Fed Chair Jerome Powell speaks at a conference in Washington following the Fed's March policy meeting. | Samuel Corum/Getty Images

Powell last month suggested that more substantial rate increases could be warranted to help bring down inflation. Federal funds futures markets are already pricing in expectations of another big rate hike — possibly as much as three-quarters of a percentage point, or 75 basis points — at the Fed’s next meeting in June, and another large one at its meeting in July.

Those expectations have helped fuel volatility in financial markets in recent weeks, as investors brace for the possibility that Fed officials may slam the brakes on the economy so hard that they trigger a recession. But the longer it takes to tame inflation, the higher officials may have to raise rates to get it under control.

So is 50 the new 25? That is, should we expect half-percentage-point increases until further notice? And if so, how will Fed officials decide — and importantly, how will they communicate — when it’s time to back off and return to the typical smaller rate increases we’ve seen in recent tightening cycles? On the other side, how will they determine if they need to go for an even bigger rate hike at some future meeting?

It’s on Powell to navigate those tricky questions this week.

“Market participants are already debating whether the June move will be 50 or 75 BPs (I am in the 50 BPs camp), so Chairman Powell has a critical task to shape the field for the next few months at his press conference,” said Larry Meyer, a former Fed governor and head of LH Meyer Monetary Policy Analytics, in a note to clients.

“We still do not expect the hike in May (or in June, or at any meeting, for that matter) to be 75 basis points, and we still don’t see a need for more than two 50s,” Meyer added.

Neutral or bust? — it depends critically on where the Fed is ultimately guiding interest rates and how quickly it feels the need to get there.

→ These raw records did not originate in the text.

-- ==== Sys2Proof/Laws/KeepsHang.lean ====
section
/-!
SUPPORT. What the operations of Machine/Hang.lean keep (Safety.lean).
-/
namespace Sys2Proof.Machine

open Sys2Proof

theorem State.breakAt_keeps {s t : State} {v : Wait} (h : Keeps s t) : Keeps s (State.breakAt t v) := by
  unfold State.breakAt
  try dsimp -zeta only
  repeat' first
    | with_reducible assumption
    | with_reducible exact Keeps.refl _
    | with_reducible rfl
    | with_reducible apply State.completeFetched_keeps
    | with_reducible apply State.setFn_keeps
    | with_reducible apply State.forgetPrefetch_keeps
    | with_reducible apply State.setSq_keeps
    | with_reducible apply State.updStarted_keeps
    | with_reducible apply State.engineFault_keeps
    | (extract_lets +onlyGivenNames x; first
        | (refine Keeps.cut (s := s) (x := x) (fun hx => ?_) ?_; clear_value x; revert x; intro y hy; rotate_left; unfold x; clear x)
        | (refine Keeps.cut1 (s := s) (x := x) (fun hx => ?_) ?_; clear_value x; revert x; intro y hy; rotate_left; unfold x; clear x)
        | (refine Keeps.cut2 (s := s) (x := x) (fun hx => ?_) ?_; clear_value x; revert x; intro y hy; rotate_left; unfold x; clear x)
        | (revert x; intro y))
    | simp only [Keeps.rest_iff, Keeps.clk_iff]
    | with_reducible apply Keeps.foldl
    | with_reducible apply Keeps.foldl_fst
    | (refine Keeps.of_fst ‹_ = _› ?_)
    | (refine Keeps.of_snd ‹_ = _› ?_)
    | split
    | (intro)

theorem State.breakCycle_keeps {s t : State} {v : Wait} (h : Keeps s t) : Keeps s (State.breakCycle t v) := by
  unfold State.breakCycle
  repeat' first
    | with_reducible assumption
    | with_reducible apply State.breakAt_keeps
    | with_reducible apply State.leaveRun_keeps
    | with_reducible apply State.setFn_keeps
    | split

theorem State.declareCycle_keeps {s t : State} {c : List Wait} {v : Wait} (h : Keeps s t) : Keeps s (State.declareCycle t c v) := by
  unfold State.declareCycle
  repeat' first
    | with_reducible assumption
    | with_reducible apply State.report_keeps
    | with_reducible apply State.breakCycle_keeps
    | with_reducible apply State.declareHang_keeps

theorem waitforSample_keeps {s t : State}  (h : Keeps s t) : Keeps s (waitforSample t) := by
  unfold waitforSample
  repeat' first
    | with_reducible assumption
    | with_reducible apply State.declareCycle_keeps
    | simp only [Keeps.rest_iff, Keeps.clk_iff]
    | split

theorem execWaitforSample_keeps {s u : State}  (e : execWaitforSample s = .next u) : Keeps s u := by
  unfold execWaitforSample at e
  injection e with e
  subst e
  repeat' first
    | with_reducible exact Keeps.refl _
    | with_reducible apply waitforSample_keeps
    | split

theorem State.sendProbe_keeps {s t : State} {p : Nat} {body : List Byte} (h : Keeps s t) : Keeps s (State.sendProbe t p body) := by
  unfold State.sendProbe
  repeat' first
    | with_reducible assumption
    | with_reducible apply State.enqueue_keeps

theorem State.probeQueue_keeps {s t : State} {p : Nat} {vc : Nat} {cls : Nat} {q : Queued} (h : Keeps s t) : Keeps s (State.probeQueue t p vc cls q) := by
  unfold State.probeQueue
  try dsimp -zeta only
  repeat' first
    | with_reducible assumption
    | with_reducible exact Keeps.refl _
    | with_reducible rfl
    | simp only [id_eq]
    | with_reducible apply State.sendProbe_keeps
    | (extract_lets +onlyGivenNames x; first
        | (refine Keeps.cut (s := s) (x := x) (fun hx => ?_) ?_; clear_value x; revert x; intro y hy; rotate_left; unfold x; clear x)
        | (refine Keeps.cut1 (s := s) (x := x) (fun hx => ?_) ?_; clear_value x; revert x; intro y hy; rotate_left; unfold x; clear x)
        | (refine Keeps.cut2 (s := s) (x := x) (fun hx => ?_) ?_; clear_value x; revert x; intro y hy; rotate_left; unfold x; clear x)
        | (revert x; intro y))
    | simp only [Keeps.rest_iff, Keeps.clk_iff]
    | with_reducible apply Keeps.foldl
    | with_reducible apply Keeps.foldl_fst
    | (refine Keeps.of_fst ‹_ = _› ?_)
    | (refine Keeps.of_snd ‹_ = _› ?_)
    | split
    | (intro)

theorem execEgressStall_keeps {s u : State} {p : Nat} {vc : Nat} {cls : Nat} (e : execEgressStall p vc cls s = .next u) : Keeps s u := by
  unfold execEgressStall at e
  injection e with e
  subst e
  repeat' first
    | with_reducible exact Keeps.refl _
    | with_reducible apply State.probeQueue_keeps
    | with_reducible apply State.reach_keeps
    | split

theorem execProbeResendTimer_keeps {s u : State} {p : Nat} {vc : Nat} {cls : Nat} (e : execProbeResendTimer p vc cls s = .next u) : Keeps s u := by
  unfold execProbeResendTimer at e
  injection e with e
  subst e
  repeat' first
    | with_reducible exact Keeps.refl _
    | with_reducible apply State.probeQueue_keeps
    | with_reducible apply State.reach_keeps
    | split

theorem State.takeInbox_keeps {s t u : State} {p : Nat} {k : Packet} (h : Keeps s t) (e : State.takeInbox t p k = some u) : Keeps s u := by
  unfold State.takeInbox at e
  dsimp only at e
  split at e
  · contradiction
  · split at e
    · contradiction
    · injection e with e
      subst e
      exact State.setPort_keeps h

theorem State.dropHead_keeps {s t : State} {p : Nat} {vc : Nat} {cls : Nat} {q : Queued} (h : Keeps s t) : Keeps s (State.dropHead t p vc cls q) := by
  unfold State.dropHead
  repeat' first
    | with_reducible assumption
    | with_reducible apply State.setPort_keeps
    | with_reducible apply State.creditBack_keeps

theorem State.fabricCycle_keeps {s t : State} {p : Nat} {vc : Nat} {cls : Nat} {q : Queued} (h : Keeps s t) : Keeps s (State.fabricCycle t p vc cls q) := by
  unfold State.fabricCycle
  repeat' first
    | with_reducible assumption
    | with_reducible apply State.report_keeps
    | with_reducible apply State.dropHead_keeps
    | with_reducible apply State.declareHang_keeps

theorem hangProbe_keeps {s t : State} {p : Nat} {k : Packet} (h : Keeps s t) : Keeps s (hangProbe t p k) := by
  unfold hangProbe
  try dsimp -zeta only
  repeat' first
    | with_reducible assumption
    | with_reducible exact Keeps.refl _
    | with_reducible rfl
    | simp only [id_eq]
    | with_reducible apply State.fabricCycle_keeps
    | with_reducible apply State.sendProbe_keeps
    | (extract_lets +onlyGivenNames x; first
        | (refine Keeps.cut (s := s) (x := x) (fun hx => ?_) ?_; clear_value x; revert x; intro y hy; rotate_left; unfold x; clear x)
        | (refine Keeps.cut1 (s := s) (x := x) (fun hx => ?_) ?_; clear_value x; revert x; intro y hy; rotate_left; unfold x; clear x)
        | (refine Keeps.cut2 (s := s) (x := x) (fun hx => ?_) ?_; clear_value x; revert x; intro y hy; rotate_left; unfold x; clear x)
        | (revert x; intro y))
    | simp only [Keeps.rest_iff, Keeps.clk_iff]
    | with_reducible apply Keeps.foldl
    | with_reducible apply Keeps.foldl_fst
    | (refine Keeps.of_fst ‹_ = _› ?_)
    | (refine Keeps.of_snd ‹_ = _› ?_)
    | split
    | (intro)

theorem State.clearMgmt_keeps {s t : State} {r : Nat} {k : Packet} (h : Keeps s t) : Keeps s (State.clearMgmt t r k).1 := by
  unfold State.clearMgmt
  repeat' first
    | with_reducible assumption
    | with_reducible apply State.bump_keeps
    | split

theorem execHangProbe_keeps {s u : State} {p : Nat} {pkt : Packet} (e : execHangProbe p pkt s = .next u) : Keeps s u := by
  unfold execHangProbe at e
  injection e with e
  subst e
  try dsimp -zeta only
  repeat' first
    | with_reducible assumption
    | with_reducible exact Keeps.refl _
    | with_reducible rfl
    | refine State.takeInbox_keeps ?_ ‹_›
    | refine State.takeInbox_keeps ?_ (ite_some ‹_›)
    | with_reducible apply State.clearMgmt_keeps
    | with_reducible apply hangProbe_keeps
    | (extract_lets +onlyGivenNames x; first
        | (refine Keeps.cut (s := s) (x := x) (fun hx => ?_) ?_; clear_value x; revert x; intro y hy; rotate_left; unfold x; clear x)
        | (refine Keeps.cut1 (s := s) (x := x) (fun hx => ?_) ?_; clear_value x; revert x; intro y hy; rotate_left; unfold x; clear x)
        | (refine Keeps.cut2 (s := s) (x := x) (fun hx => ?_) ?_; clear_value x; revert x; intro y hy; rotate_left; unfold x; clear x)
        | (revert x; intro y))
    | simp only [Keeps.rest_iff, Keeps.clk_iff]
    | with_reducible apply Keeps.foldl
    | with_reducible apply Keeps.foldl_fst
    | (refine Keeps.of_fst ‹_ = _› ?_)
    | (refine Keeps.of_snd ‹_ = _› ?_)
    | split
    | (intro)

end Sys2Proof.Machine
end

At the heart of the debate: whether the central bank needs to return interest rates to a neutral level, neither stimulating nor restricting the economy, or whether it needs to move rates higher still to tamp down price pressures.

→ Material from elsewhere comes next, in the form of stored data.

-- ==== Sys2Proof/Laws/KeepsTrf.lean ====
section
/-!
SUPPORT. What the operations of Machine/Trf.lean keep (Safety.lean).
-/
namespace Sys2Proof.Machine

open Sys2Proof

theorem State.setRan_keeps {s t : State} {x1 : Nat} {v : Bool} (h : Keeps s t) : Keeps s (State.setRan t x1 v) := by
  unfold State.setRan
  try dsimp -zeta only
  repeat' first
    | with_reducible assumption
    | with_reducible exact Keeps.refl _
    | with_reducible rfl
    | (extract_lets +onlyGivenNames x; first
        | (refine Keeps.cut (s := s) (x := x) (fun hx => ?_) ?_; clear_value x; revert x; intro y hy; rotate_left; unfold x; clear x)
        | (refine Keeps.cut1 (s := s) (x := x) (fun hx => ?_) ?_; clear_value x; revert x; intro y hy; rotate_left; unfold x; clear x)
        | (refine Keeps.cut2 (s := s) (x := x) (fun hx => ?_) ?_; clear_value x; revert x; intro y hy; rotate_left; unfold x; clear x)
        | (revert x; intro y))
    | simp only [Keeps.rest_iff, Keeps.clk_iff]
    | with_reducible apply Keeps.foldl
    | with_reducible apply Keeps.foldl_fst
    | (refine Keeps.of_fst ‹_ = _› ?_)
    | (refine Keeps.of_snd ‹_ = _› ?_)
    | split
    | (intro)

theorem State.setHalted_keeps {s t : State} {x1 : Nat} {v : Option Nat} (h : Keeps s t) : Keeps s (State.setHalted t x1 v) := by
  unfold State.setHalted
  try dsimp -zeta only
  repeat' first
    | with_reducible assumption
    | with_reducible exact Keeps.refl _
    | with_reducible rfl
    | (extract_lets +onlyGivenNames x; first
        | (refine Keeps.cut (s := s) (x := x) (fun hx => ?_) ?_; clear_value x; revert x; intro y hy; rotate_left; unfold x; clear x)
        | (refine Keeps.cut1 (s := s) (x := x) (fun hx => ?_) ?_; clear_value x; revert x; intro y hy; rotate_left; unfold x; clear x)
        | (refine Keeps.cut2 (s := s) (x := x) (fun hx => ?_) ?_; clear_value x; revert x; intro y hy; rotate_left; unfold x; clear x)
        | (revert x; intro y))
    | simp only [Keeps.rest_iff, Keeps.clk_iff]
    | with_reducible apply Keeps.foldl
    | with_reducible apply Keeps.foldl_fst
    | (refine Keeps.of_fst ‹_ = _› ?_)
    | (refine Keeps.of_snd ‹_ = _› ?_)
    | split
    | (intro)

theorem State.showBoot_keeps {s t : State} {x1 : Nat} {k : Nat} (h : Keeps s t) : Keeps s (State.showBoot t x1 k) := by
  unfold State.showBoot
  try dsimp -zeta only
  repeat' first
    | with_reducible assumption
    | with_reducible exact Keeps.refl _
    | with_reducible rfl
    | with_reducible apply State.setReg_keeps
    | (extract_lets +onlyGivenNames x; first
        | (refine Keeps.cut (s := s) (x := x) (fun hx => ?_) ?_; clear_value x; revert x; intro y hy; rotate_left; unfold x; clear x)
        | (refine Keeps.cut1 (s := s) (x := x) (fun hx => ?_) ?_; clear_value x; revert x; intro y hy; rotate_left; unfold x; clear x)
        | (refine Keeps.cut2 (s := s) (x := x) (fun hx => ?_) ?_; clear_value x; revert x; intro y hy; rotate_left; unfold x; clear x)
        | (revert x; intro y))
    | simp only [Keeps.rest_iff, Keeps.clk_iff]
    | with_reducible apply Keeps.foldl
    | with_reducible apply Keeps.foldl_fst
    | (refine Keeps.of_fst ‹_ = _› ?_)
    | (refine Keeps.of_snd ‹_ = _› ?_)
    | split
    | (intro)

theorem State.recordWaiting_keeps {s t : State}  (h : Keeps s t) : Keeps s (State.recordWaiting t) := by
  unfold State.recordWaiting
  try dsimp -zeta only
  repeat' first
    | with_reducible assumption
    | with_reducible exact Keeps.refl _
    | with_reducible rfl
    | with_reducible apply State.record_keeps
    | (extract_lets +onlyGivenNames x; first
        | (refine Keeps.cut (s := s) (x := x) (fun hx => ?_) ?_; clear_value x; revert x; intro y hy; rotate_left; unfold x; clear x)
        | (refine Keeps.cut1 (s := s) (x := x) (fun hx => ?_) ?_; clear_value x; revert x; intro y hy; rotate_left; unfold x; clear x)
        | (refine Keeps.cut2 (s := s) (x := x) (fun hx => ?_) ?_; clear_value x; revert x; intro y hy; rotate_left; unfold x; clear x)
        | (revert x; intro y))
    | simp only [Keeps.rest_iff, Keeps.clk_iff]
    | with_reducible apply Keeps.foldl
    | with_reducible apply Keeps.foldl_fst
    | (refine Keeps.of_fst ‹_ = _› ?_)
    | (refine Keeps.of_snd ‹_ = _› ?_)
    | split
    | (intro)

theorem State.becomePrimary_keeps {s t : State} {d : Nat} (h : Keeps s t) : Keeps s (State.becomePrimary t d) := by
  unfold State.becomePrimary
  try dsimp -zeta only
  repeat' first
    | with_reducible assumption
    | with_reducible exact Keeps.refl _
    | with_reducible rfl
    | with_reducible apply State.recordWaiting_keeps
    | with_reducible apply State.changeRole_keeps
    | with_reducible apply State.fput_keeps
    | (extract_lets +onlyGivenNames x; first
        | (refine Keeps.cut (s := s) (x := x) (fun hx => ?_) ?_; clear_value x; revert x; intro y hy; rotate_left; unfold x; clear x)
        | (refine Keeps.cut1 (s := s) (x := x) (fun hx => ?_) ?_; clear_value x; revert x; intro y hy; rotate_left; unfold x; clear x)
        | (refine Keeps.cut2 (s := s) (x := x) (fun hx => ?_) ?_; clear_value x; revert x; intro y hy; rotate_left; unfold x; clear x)
        | (revert x; intro y))
    | simp only [Keeps.rest_iff, Keeps.clk_iff]
    | with_reducible apply Keeps.foldl
    | with_reducible apply Keeps.foldl_fst
    | (refine Keeps.of_fst ‹_ = _› ?_)
    | (refine Keeps.of_snd ‹_ = _› ?_)
    | split
    | (intro)

theorem State.bootRole_keeps {s t : State} {x1 : Nat} (h : Keeps s t) : Keeps s (State.bootRole t x1) := by
  unfold State.bootRole
  try dsimp -zeta only
  repeat' first
    | with_reducible assumption
    | with_reducible exact Keeps.refl _
    | with_reducible rfl
    | with_reducible apply State.changeRole_keeps
    | with_reducible apply State.becomePrimary_keeps
    | (extract_lets +onlyGivenNames x; first
        | (refine Keeps.cut (s := s) (x := x) (fun hx => ?_) ?_; clear_value x; revert x; intro y hy; rotate_left; unfold x; clear x)
        | (refine Keeps.cut1 (s := s) (x := x) (fun hx => ?_) ?_; clear_value x; revert x; intro y hy; rotate_left; unfold x; clear x)
        | (refine Keeps.cut2 (s := s) (x := x) (fun hx => ?_) ?_; clear_value x; revert x; intro y hy; rotate_left; unfold x; clear x)
        | (revert x; intro y))
    | simp only [Keeps.rest_iff, Keeps.clk_iff]
    | with_reducible apply Keeps.foldl
    | with_reducible apply Keeps.foldl_fst
    | (refine Keeps.of_fst ‹_ = _› ?_)
    | (refine Keeps.of_snd ‹_ = _› ?_)
    | split
    | (intro)

theorem bootRom_keeps {s t : State} {x1 : Nat} (h : Keeps s t) : Keeps s (bootRom t x1) := by
  unfold bootRom
  try dsimp -zeta only
  repeat' first
    | with_reducible assumption
    | with_reducible exact Keeps.refl _
    | with_reducible rfl
    | exact fun hm => memCanon_trf hm wrTbl_wf
    | with_reducible apply State.trfReset_keeps
    | with_reducible apply State.advance_keeps
    | with_reducible apply State.changeRole_keeps
    | with_reducible apply State.fput_keeps
    | with_reducible apply State.noStandby_keeps
    | with_reducible apply State.bootRole_keeps
    | with_reducible apply State.setRan_keeps
    | with_reducible apply State.showBoot_keeps
    | (extract_lets +onlyGivenNames x; first
        | (refine Keeps.cut (s := s) (x := x) (fun hx => ?_) ?_; clear_value x; revert x; intro y hy; rotate_left; unfold x; clear x)
        | (refine Keeps.cut1 (s := s) (x := x) (fun hx => ?_) ?_; clear_value x; revert x; intro y hy; rotate_left; unfold x; clear x)
        | (refine Keeps.cut2 (s := s) (x := x) (fun hx => ?_) ?_; clear_value x; revert x; intro y hy; rotate_left; unfold x; clear x)
        | (revert x; intro y))
    | simp only [Keeps.rest_iff, Keeps.clk_iff]
    | with_reducible apply Keeps.foldl
    | with_reducible apply Keeps.foldl_fst
    | (refine Keeps.of_fst ‹_ = _› ?_)
    | (refine Keeps.of_snd ‹_ = _› ?_)
    | split
    | (intro)
    | exact id
    | with_reducible apply Keeps.mem

theorem execBootRom_keeps {s u : State} {x0 : Nat} (e : execBootRom x0 s = .next u) : Keeps s u := by
  unfold execBootRom at e
  injection e with e
  subst e
  try dsimp -zeta only
  repeat' first
    | with_reducible assumption
    | with_reducible exact Keeps.refl _
    | with_reducible rfl
    | with_reducible apply bootRom_keeps
    | with_reducible apply State.reach_keeps
    | (extract_lets +onlyGivenNames x; first
        | (refine Keeps.cut (s := s) (x := x) (fun hx => ?_) ?_; clear_value x; revert x; intro y hy; rotate_left; unfold x; clear x)
        | (refine Keeps.cut1 (s := s) (x := x) (fun hx => ?_) ?_; clear_value x; revert x; intro y hy; rotate_left; unfold x; clear x)
        | (refine Keeps.cut2 (s := s) (x := x) (fun hx => ?_) ?_; clear_value x; revert x; intro y hy; rotate_left; unfold x; clear x)
        | (revert x; intro y))
    | simp only [Keeps.rest_iff, Keeps.clk_iff]
    | with_reducible apply Keeps.foldl
    | with_reducible apply Keeps.foldl_fst
    | (refine Keeps.of_fst ‹_ = _› ?_)
    | (refine Keeps.of_snd ‹_ = _› ?_)
    | split
    | (intro)

theorem arbWrite_keeps {s t : State} {mgmt : Bool} {die : Nat} {svn : Nat} (h : Keeps s t) : Keeps s (arbWrite t mgmt die svn) := by
  unfold arbWrite
  try dsimp -zeta only
  repeat' first
    | with_reducible assumption
    | with_reducible exact Keeps.refl _
    | with_reducible rfl
    | with_reducible apply State.fput_keeps
    | with_reducible apply State.rejected_keeps
    | (extract_lets +onlyGivenNames x; first
        | (refine Keeps.cut (s := s) (x := x) (fun hx => ?_) ?_; clear_value x; revert x; intro y hy; rotate_left; unfold x; clear x)
        | (refine Keeps.cut1 (s := s) (x := x) (fun hx => ?_) ?_; clear_value x; revert x; intro y hy; rotate_left; unfold x; clear x)
        | (refine Keeps.cut2 (s := s) (x := x) (fun hx => ?_) ?_; clear_value x; revert x; intro y hy; rotate_left; unfold x; clear x)
        | (revert x; intro y))
    | simp only [Keeps.rest_iff, Keeps.clk_iff]
    | with_reducible apply Keeps.foldl
    | with_reducible apply Keeps.foldl_fst
    | (refine Keeps.of_fst ‹_ = _› ?_)
    | (refine Keeps.of_snd ‹_ = _› ?_)
    | split
    | (intro)

theorem execFuseSvnAdvance_keeps {s u : State} {mgmt : Bool} {die : Nat} {svn : Nat} (e : execFuseSvnAdvance mgmt die svn s = .next u) : Keeps s u := by
  unfold execFuseSvnAdvance at e
  injection e with e
  subst e
  try dsimp -zeta only
  repeat' first
    | with_reducible assumption
    | with_reducible exact Keeps.refl _
    | with_reducible rfl
    | with_reducible apply arbWrite_keeps
    | (extract_lets +onlyGivenNames x; first
        | (refine Keeps.cut (s := s) (x := x) (fun hx => ?_) ?_; clear_value x; revert x; intro y hy; rotate_left; unfold x; clear x)
        | (refine Keeps.cut1 (s := s) (x := x) (fun hx => ?_) ?_; clear_value x; revert x; intro y hy; rotate_left; unfold x; clear x)
        | (refine Keeps.cut2 (s := s) (x := x) (fun hx => ?_) ?_; clear_value x; revert x; intro y hy; rotate_left; unfold x; clear x)
        | (revert x; intro y))
    | simp only [Keeps.rest_iff, Keeps.clk_iff]
    | with_reducible apply Keeps.foldl
    | with_reducible apply Keeps.foldl_fst
    | (refine Keeps.of_fst ‹_ = _› ?_)
    | (refine Keeps.of_snd ‹_ = _› ?_)
    | split
    | (intro)

theorem kcoreHalt_keeps {s t : State} {x1 : Nat} (h : Keeps s t) : Keeps s (kcoreHalt t x1) := by
  unfold kcoreHalt
  try dsimp -zeta only
  repeat' first
    | with_reducible assumption
    | with_reducible exact Keeps.refl _
    | with_reducible rfl
    | with_reducible apply State.changeRole_keeps
    | with_reducible apply State.setHalted_keeps
    | with_reducible apply State.setRan_keeps
    | with_reducible apply State.bothLost_keeps
    | with_reducible apply State.advance_keeps
    | with_reducible apply State.noStandby_keeps
    | (extract_lets +onlyGivenNames x; first
        | (refine Keeps.cut (s := s) (x := x) (fun hx => ?_) ?_; clear_value x; revert x; intro y hy; rotate_left; unfold x; clear x)
        | (refine Keeps.cut1 (s := s) (x := x) (fun hx => ?_) ?_; clear_value x; revert x; intro y hy; rotate_left; unfold x; clear x)
        | (refine Keeps.cut2 (s := s) (x := x) (fun hx => ?_) ?_; clear_value x; revert x; intro y hy; rotate_left; unfold x; clear x)
        | (revert x; intro y))
    | simp only [Keeps.rest_iff, Keeps.clk_iff]
    | with_reducible apply Keeps.foldl
    | with_reducible apply Keeps.foldl_fst
    | (refine Keeps.of_fst ‹_ = _› ?_)
    | (refine Keeps.of_snd ‹_ = _› ?_)
    | split
    | (intro)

Meyer assumes the Fed is aiming to bring the funds rate to 2.5 percent by the end of the year, and ultimately up to 3 percent.

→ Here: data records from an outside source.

theorem execFlowstoneDrainEnd_keeps {s u : State} {bad : List (Nat × Nat × Nat)} {ecc : EccFinds} (e : execFlowstoneDrainEnd bad ecc s = .next u) : Keeps s u := by
  unfold execFlowstoneDrainEnd at e
  injection e with e
  subst e
  try dsimp -zeta only
  repeat' first
    | with_reducible assumption
    | with_reducible exact Keeps.refl _
    | with_reducible rfl
    | with_reducible apply State.eccAll_keeps
    | with_reducible apply drainEnd_keeps
    | (extract_lets +onlyGivenNames x; first
        | (refine Keeps.cut (s := s) (x := x) (fun hx => ?_) ?_; clear_value x; revert x; intro y hy; rotate_left; unfold x; clear x)
        | (refine Keeps.cut1 (s := s) (x := x) (fun hx => ?_) ?_; clear_value x; revert x; intro y hy; rotate_left; unfold x; clear x)
        | (refine Keeps.cut2 (s := s) (x := x) (fun hx => ?_) ?_; clear_value x; revert x; intro y hy; rotate_left; unfold x; clear x)
        | (revert x; intro y))
    | simp only [Keeps.rest_iff, Keeps.clk_iff]
    | with_reducible apply Keeps.foldl
    | with_reducible apply Keeps.foldl_fst
    | (refine Keeps.of_fst ‹_ = _› ?_)
    | (refine Keeps.of_snd ‹_ = _› ?_)
    | split
    | (intro)

theorem manifestSeal_keeps {s t : State} {c : Cut} {views : List (Option HolderView)} (h : Keeps s t) : Keeps s (manifestSeal t c views) := by
  unfold manifestSeal
  repeat' first
    | with_reducible assumption
    | with_reducible apply State.gwrite_keeps
    | with_reducible apply State.fput_keeps
    | with_reducible apply State.event_keeps
    | with_reducible apply State.setDone_keeps
    | with_reducible apply State.startDrain_keeps
    | with_reducible apply State.ckpPhase_keeps
    | simp only [Keeps.rest_iff, Keeps.clk_iff]
    | split

theorem execManifestSeal_keeps {s u : State} {views : List (Option HolderView)} {ecc : EccFinds} (e : execManifestSeal views ecc s = .next u) : Keeps s u := by
  unfold execManifestSeal at e
  injection e with e
  subst e
  try dsimp -zeta only
  repeat' first
    | with_reducible assumption
    | with_reducible exact Keeps.refl _
    | with_reducible rfl
    | with_reducible apply State.eccAll_keeps
    | with_reducible apply manifestSeal_keeps
    | (extract_lets +onlyGivenNames x; first
        | (refine Keeps.cut (s := s) (x := x) (fun hx => ?_) ?_; clear_value x; revert x; intro y hy; rotate_left; unfold x; clear x)
        | (refine Keeps.cut1 (s := s) (x := x) (fun hx => ?_) ?_; clear_value x; revert x; intro y hy; rotate_left; unfold x; clear x)
        | (refine Keeps.cut2 (s := s) (x := x) (fun hx => ?_) ?_; clear_value x; revert x; intro y hy; rotate_left; unfold x; clear x)
        | (revert x; intro y))
    | simp only [Keeps.rest_iff, Keeps.clk_iff]
    | with_reducible apply Keeps.foldl
    | with_reducible apply Keeps.foldl_fst
    | (refine Keeps.of_fst ‹_ = _› ?_)
    | (refine Keeps.of_snd ‹_ = _› ?_)
    | split
    | (intro)

theorem State.folded_keeps {s t : State} {x1 : Nat} (h : Keeps s t) : Keeps s (State.folded t x1).1 := by
  unfold State.folded
  try dsimp -zeta only
  repeat' first
    | with_reducible assumption
    | with_reducible exact Keeps.refl _
    | with_reducible rfl
    | with_reducible apply State.foldAll_keeps
    | with_reducible apply State.fput_keeps
    | with_reducible apply State.clearDeltas_keeps
    | (extract_lets +onlyGivenNames x; first
        | (refine Keeps.cut (s := s) (x := x) (fun hx => ?_) ?_; clear_value x; revert x; intro y hy; rotate_left; unfold x; clear x)
        | (refine Keeps.cut1 (s := s) (x := x) (fun hx => ?_) ?_; clear_value x; revert x; intro y hy; rotate_left; unfold x; clear x)
        | (refine Keeps.cut2 (s := s) (x := x) (fun hx => ?_) ?_; clear_value x; revert x; intro y hy; rotate_left; unfold x; clear x)
        | (revert x; intro y))
    | simp only [Keeps.rest_iff, Keeps.clk_iff]
    | with_reducible apply Keeps.foldl
    | with_reducible apply Keeps.foldl_fst
    | (refine Keeps.of_fst ‹_ = _› ?_)
    | (refine Keeps.of_snd ‹_ = _› ?_)
    | split
    | (intro)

Deutsche Bank economists are banking on three 50-basis-point increases — in May, June and July — and expect the federal funds rate to end up at 3.6 percent around the middle of next year, tipping the economy into a mild recession over the next two years.

“We expect Powell to affirm current market pricing for 50bp moves at the June and July meetings – or at the very least, not push back on market pricing,” economists Matthew Luzzetti, Brett Ryan, Justin Weidner and analyst Amy Yang wrote in a note to clients.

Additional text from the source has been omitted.